I can't sit still, my hands are sweating. This place is barely livable. An overturned box is in the center of the one room cabin with a copy of the Octavo placed precisely in the middle. Where does Provo sleep? The walls are paper thin, lashed together from branches and leaves and castaway plywood. There is a white paste that fills in the gaps. The roof is made of dirt and straw. A heavy smell of wet soil permeates the room.

I look out the window and see six men lifting a stretcher out of the mine shaft. The men are shirtless with grim faces, their t-shirts completely cover a body. They struggle to keep the stretcher upright on the uneven ground. A slight dip causes the load to shift and a hand flops out. The hand is missing the thumb. I press my face to the window and I can see that the thumb is hanging by a single tendon six inches from the hand. There are gray hairs on the back of the hand. The thumb bobs up and down on the tendon. The man had a big nose; the protruding outline clearly visible under the t-shirts. One of the shirtless men realizes the hand has come loose and forces it under the T-shirts.

Provo is holding one end of the stretcher, he talks to the man beside him. That man shifts to take the full load and Provo walks to the cabin. He has a slim build, short dark brown hair and medium height. I pull the dirty gray curtain closed and sit on a wooden chair in front of the table made out of a box. The chair looks like the only piece of furniture that is solid. It has a thick square back and the wooden arms are wide. A wooden bench with three legs is propped up beside the door. Bricks piled on top of one another take the place of the missing leg. A small dented white refrigerator is tucked into a corner; it makes an irregular hum.

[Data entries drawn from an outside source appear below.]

-- ==== Sys2Proof/Certificates/Slice0/Obligations.lean ====
section
/-! DEFINITION. The statements for the provers. A command that can change a line, a slot, the mount or the drive is followed, in the same
step, by what the cache and the arbiter do by themselves (log 32): a statement gives the command's own effect `u` in full and says of the
state `t` that the step ends in that it is what the reactions make of `u` (`Reacted old u t`, whose parts say what they can touch). The
cache compares `u` with `old`, the state before the command; where a command has parts to which the cache reacts one by one (an arrival,
the end of a capture, a rise of the gate), `u` holds these reactions already (`State.react`, which `ArrivalsAndTheWaitingTrack` and
`AllocationSetsUpOneLine` describe) and `old` is `u` itself (log 20). -/

open Sys2Proof Sys2Proof.Machine

/-! ## The machine -/

/-- A step runs the command at the front of the queue, on the state with the queue's rest: each row is whole and indivisible (95); the queue
itself is the model's choice (log 1). -/
def Obligations.StepRunsTheFrontCommand : Prop :=
  ∀ (c : Instr) (s : State) (rest : List Instr), s.pending = c :: rest → step s = exec c { s with pending := rest }

/-- With nothing waiting the crystal ticks, which is the model's choice (logs 1 and 2): without supply nothing happens; with commands due
one of them goes into the queue and nothing else changes; with none due the rotation time, every running timer, the open flux interval
(R109) and the sending time left of the frame in sending go on by one fine tick, the link's timers counting in twelfths (log 21), and the
end of the index pulse goes into the queue when t reaches 6,000 (R36, R37). Due are: the wrap after the last tick of the revolution, which
`fine` at 8 marks (R36); every timer that has run out (R35, R80, R140, R145, R166); the decision of a slot or of the index field at the start
of its first cell, while none stands for it, READ DATA flows and the track has an active line (R95); the hunt deadline when the cell at offset
72 (MFM) or 40 (FM) of the capture's slot begins (R116); the end of that slot, once, when the next slot's first cell begins, or for the last
slot at the index, which stands at both sides of the wrap so that neither order of the two loses it (R123, log 2); the next half-cell mark
that an open interval has reached (R110); the last character of the frame in sending gone (R171); and the reset that a RESET has made due,
with the strap's position free (R188, log 10). -/
def Obligations.EmptyQueueTicksTheCrystal : Prop :=
  ∀ s : State, s.pending = [] →
    step s = .next s.tick ∧
    (let first := fun (y : Layout) (p : Nat) => s.rot.fine = 0 ∧ y.cellAt s.rot.t = p ∧ s.rot.t = p * y.byteTime
     let decides := fun u => s.flowing = true ∧ first s.layoutHere s.cell ∧ s.currentTrack ≠ none ∧ s.cache.active ≠ none ∧
       s.pres.decision.unit ≠ u
     let begins := s.capLayout.slotStart
     ∀ c, c ∈ s.due ↔
      (c = .rotationWrap ∧ s.rot.fine = 8) ∨
      (c = .spinUpTimerExpiry ∧ s.rot.spinTimer = some 0) ∨ (c = .idleFlushTimerExpiry ∧ s.cache.idleTimer = some 0) ∨
      (c = .bringUpLimitExpiry ∧ s.card.bringUp = some 0) ∨ (c = .blockLimitExpiry ∧ s.card.blockLimit = some 0) ∨
      (c = .interCharacterTimeout ∧ s.link.rxTimer = some 0) ∨
      (c = .indexFieldDecision ∧ s.regionHere = .indexField 0 ∧ decides .indexField) ∨
      (c = .slotDecision ∧ ∃ j, s.regionHere = .slot j 0 ∧ decides (.slot j)) ∨
      (c = .huntDeadline ∧ s.cap.st = .hunt ∧
        first s.capLayout (begins s.cap.slot + match s.capZone.encoding with | .mfm => 72 | .fm => 40)) ∨
      (c = .slotEndDuringCapture ∧ (s.cap.st = .sectorTail ∨ s.cap.st = .sectorData) ∧ s.cap.pastSlot = false ∧
        (s.cap.slot + 1 < s.capZone.n ∧ first s.capLayout (begins (s.cap.slot + 1)) ∨
         s.capZone.n ≤ s.cap.slot + 1 ∧ (s.rot.fine = 8 ∨ s.rot.t = 0 ∧ s.rot.fine = 0))) ∨
      (c = .emptyCell ∧ s.cap.st.measures = true ∧
        ∃ x, s.cap.fluxOpen = some x ∧ (2 * s.cap.empties + 3) * (12000 / s.capZone.rate.kbit) / 2 ≤ x) ∨
      (c = .frameSent ∧ ∃ f, s.link.tx = some f ∧ f.left = 0) ∨
      (c = .resetTakesEffect (Config.strapAt s.free) ∧ s.link.resetDue = true)) ∧
    (s.powered = false → s.tick = s) ∧
    (s.powered = true → s.due ≠ [] →
      ∃ c ∈ s.due, s.tick = { s with pending := [c], free := s.tick.free } ∧ s.free ≤ s.tick.free) ∧
    (s.powered = true → s.due = [] →
      (s.tick.rot.t = if 7 ≤ s.rot.fine ∧ s.rot.t + 1 < s.prof.profile.rpm.period then s.rot.t + 1 else s.rot.t) ∧
      (s.tick.rot.fine = if s.rot.fine < 7 then s.rot.fine + 1 else if s.rot.t + 1 < s.prof.profile.rpm.period then 0 else 8) ∧
      s.tick.rot.state = s.rot.state ∧
      s.tick.rot.spinTimer = s.rot.spinTimer.map (fun n => n - 1) ∧
      s.tick.cache = { s.cache with idleTimer := s.cache.idleTimer.map (fun n => n - 1) } ∧
      s.tick.card = { s.card with bringUp := s.card.bringUp.map (fun n => n - 1), blockLimit := s.card.blockLimit.map (fun n => n - 1) } ∧
      (s.tick.pending = if s.tick.rot.t = 6000 ∧ s.tick.rot.fine = 0 then [.indexPulseEnd] else []) ∧
      s.tick.powered = true ∧ s.tick.free = s.free ∧ s.tick.inputs = s.inputs ∧ s.tick.prof = s.prof ∧ s.tick.drive = s.drive ∧
      s.tick.mount = s.mount ∧
      s.tick.link = { s.link with
        rxTimer := s.link.rxTimer.map (fun n => n - 12), tx := s.link.tx.map (fun f => { f with left := f.left - 12 }) } ∧
      (s.cap.st.measures = true → s.tick.cap = { s.cap with fluxOpen := s.cap.fluxOpen.map (fun n => n + 1) }) ∧
      (s.cap.st.measures = false → s.tick.cap = s.cap) ∧ s.tick.pres = s.present.pres)

/-- Every command answers a next state in every state, and leaves the queue of commands alone (log 9: no rule stops the part). -/
def Obligations.EveryCommandAnswersANextState : Prop :=
  ∀ (c : Instr) (s : State), ∃ t, exec c s = .next t ∧ t.pending = s.pending

/-- What Safety.lean says of every block, and of the lines of the drive connector, holds after reset. -/
def Obligations.SoundAndFollowingAtReset : Prop := State.reset.Sound ∧ State.reset.Follows

/-- What Safety.lean says of every block is kept by every step: the head position in 0..83 (R25), t below the revolution period (R36),
the options in range (R182), the queues within their places (R170, R172), eight lines in one LRU order with at most one pinned and no
tag twice (R67, R68, R69), the flush queue without a line twice (R78), at most 32 defects (R85) and 32 found IDs (R129), the
consecutive-failure count in 0..4 (R142), the track RAM and the capture scratch in canonical form. -/
def Obligations.EveryStepKeepsTheBlocksSound : Prop :=
  ∀ s t : State, s.Sound → step s = .next t → t.Sound

/-- The drive interface, the rotation, the capture unit and the stream go on following the lines, the mount and the options through every
step (R24, R26, R34, R35, R39, R90, R112, R125), whatever the order of coincident parts. That a stream which does not flow has, beside the
cleared decision record and the previous data bit 0 of R90, its check register idle, its count 0 and no byte cell is the model's choice
(log 29). -/
def Obligations.EveryStepFollowsTheLines : Prop :=
  ∀ s t : State, s.Follows → step s = .next t → t.Follows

Provo enters and sits on the wooden bench, "I saw you looking out the window."

"How did he die?" I say.

"He died mining the red rock to keep you citizens cool up above."

The emotions are raw. This meeting is not getting off to a good start.

Provo says, "You people up above know nothing of what we O-30s endure."

"I'm sorry."
After a few moments Provo speaks, "Taylon was a good man. Seventy-four years old. Had arthritis in those big mitts of his but he mined the red rock good. Sliced himself today. Yaz made him keep working. Near middle of shift he collapsed, probably the heat. Yaz kept us working till shift's end. Didn't want to lose production of thallamite. Just another day in the mines."

I can feel the rage about the death, but also the acceptance that this is something that happens every day.

Provo says, "That's the life for someone who clacks over age thirty. You stay in the mine until you die. Taylon was down there thirty-nine years."

"Can you help me escape Brehn?"

Provo says, "A man has worked his whole life below ground. He's dead and you can't spare him a minute. All you want to know is how you can be saved."

Provo is mocking me but I'm not ashamed. I'm here for me. If Provo can help me, great, if not, I'm going to find someone who can. Getting out of Brehn is the first step to getting home.

Provo looks at me and nods, "We all have our problems. You in no way played a part in Taylon's death. I was shaken by my loss. To answer your question, I can make you disappear."